**TASK DIRECTIONS**
What lines in the listing below hold the string "have"? Please copy them out.

*** DATA SUPPLIED ***

theorem State.sameMem_performThese (s : State) (these : PendingRead → Bool) : s.SameMem (s.performThese these) :=
  (s.sameMem_modifyMe _).trans (State.sameMem_takeForeign _ _)

theorem State.sameMem_performBefore (s : State) (rs : List PendingRead) : s.SameMem (s.performBefore rs) :=
  s.sameMem_performThese _

theorem State.sameMem_performOne (s : State) (n e : Nat) : s.SameMem (s.performOne n e) := by
  unfold State.performOne
  split
  · exact .refl s
  · split
    · exact s.sameMem_modifyMe _
    · exact (s.sameMem_modifyMe _).trans (State.sameMem_takeForeign _ _)

theorem State.sameMem_deliverFirst (s : State) : s.SameMem s.deliverFirst := by
  unfold State.deliverFirst
  split
  · exact .refl s
  · exact (s.sameMem_modifyMe _).trans (State.sameMem_takeForeign _ _)

theorem State.sameMem_stall (s : State) : s.SameMem s.stall := s.sameMem_deliverFirst

/-! ### The commit of the strip and the taking of a trap -/

theorem State.formed_commitFirst {s : State} (n : Option Nat) (w : s.Formed) : (s.commitFirst n).Formed := by
  unfold State.commitFirst
  split
  · exact w
  · dsimp only
    have w1 : ∀ b : Bool, (if b then s.performThese (·.upTo == 0) else s).Formed := by
      intro b
      cases b
      · exact w
      · exact (s.sameMem_performThese _).formed w
    split
    · exact (State.sameMem_modifyMe _ _).formed (State.formed_performMore _ _ (w1 _))
    · exact State.formed_performItem _ ((State.sameMem_modifyMe _ _).formed (w1 _))

theorem State.formed_commitItems : (n : Nat) → (pace : Option Nat) → {s : State} → s.Formed →
    (State.commitItems n pace s).Formed
  | 0, _, _, w => w
  | n + 1, pace, s, w => by
    unfold State.commitItems
    split
    · exact w
    · split
      · exact w
      · split
        · exact State.formed_commitItems n _ (State.formed_commitFirst _ w)
        · split
          · exact State.formed_commitItems n _ (State.formed_commitFirst _ w)
          · split
            · exact w
            · exact State.formed_commitFirst _ w

theorem State.formed_commitStrip {s : State} (w : s.Formed) : s.commitStrip.Formed :=
  (State.sameMem_modifyMe _ _).formed (State.formed_commitItems _ _ w)

theorem State.formed_committed {s : State} (u : Uses) (w : s.Formed) : (s.committed u).Formed := by
  unfold State.committed
  dsimp only
  split
  · exact (State.sameMem_modifyMe _ _).formed (State.formed_commitStrip (s.sameMem_performReads.formed w))
  · exact (State.sameMem_modifyMe _ _).formed (State.formed_commitStrip w)

theorem State.formed_quiesce {s : State} (w : s.Formed) : s.quiesce.Formed :=
  State.formed_commitStrip ((s.sameMem_performReads.trans (State.sameMem_modifyMe _ Hart.settle)).formed w)

theorem State.formed_enterTrap {s : State} (t : Trap) (w : s.Formed) : (s.enterTrap t).Formed := by
  have w3 := ((State.sameMem_resetAdvice _ s.cur.core s.cur.ctx).trans
    (State.sameMem_modifyMe _ fun h =>
      { h with links := [], trap := s.trapRegs t, eltDone := 0, eltEnd := none, rowDone := 0, trapDue := none })).formed w
  unfold State.enterTrap
  dsimp only
  split
  · exact ((State.sameMem_postFatal _ _ _).trans (State.sameMem_modifyCore _ _ _ ⟨rfl, rfl⟩)).formed w3
  · have w4 := ((State.sameMem_setStatus _ s.cur.core s.cur.ctx .trapped).trans
      (State.sameMem_post _ s.cur.core ⟨s.trapRegs t, .hart⟩)).formed w3
    split
    · exact (State.sameMem_fenceLaunch _ _ _).formed w4
    · exact w4

theorem State.formed_takeTrap {s : State} (t : Trap) (w : s.Formed) : (s.takeTrap t).Formed := by
  unfold State.takeTrap
  dsimp only
  split
  · exact State.formed_enterTrap t (State.formed_quiesce w)
  · exact ((State.sameMem_modifyMe _ _).trans (State.sameMem_setStatus _ _ _ _)).formed (State.formed_quiesce w)

theorem State.formed_loseStrip {s : State} (met : Word) (w : s.Formed) : (s.loseStrip met).Formed := by
  unfold State.loseStrip
  exact State.formed_takeTrap _ ((State.sameMem_modifyMe s _).formed w)

/-- The states that a stop carries are in canonical form. -/
def Stop.Formed : Stop → Prop
  | .trap _ s => s.Formed
  | .wait _ s => s.Formed
  | .stall s => s.Formed
  | .lost s => s.Formed

/-- However an instruction ends, memory is in canonical form. -/
theorem finish_formed {r : Except Stop State} {t : State} (h : finish r = .next t) (ho : ∀ s, r = .ok s → s.Formed)
    (he : ∀ e, r = .error e → e.Formed) : t.Formed := by
  match r, h with
  | .ok s, rfl => exact ho _ rfl
  | .error (.trap u s), rfl => exact State.formed_takeTrap (s := s) u (he _ rfl)
  | .error (.wait v s), rfl => exact (State.sameMem_setStatus s _ _ _).formed (he _ rfl)
  | .error (.stall s), rfl => exact he _ rfl
  | .error (.lost s), rfl => exact State.formed_loseStrip (s := s) _ (he _ rfl)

*** End of DATA SUPPLIED ***

**WRITTEN RESPONSE**
    have w1 : ∀ b : Bool, (if b then s.performThese (·.upTo == 0) else s).Formed := by
  have w3 := ((State.sameMem_resetAdvice _ s.cur.core s.cur.ctx).trans
  · have w4 := ((State.sameMem_setStatus _ s.cur.core s.cur.ctx .trapped).trans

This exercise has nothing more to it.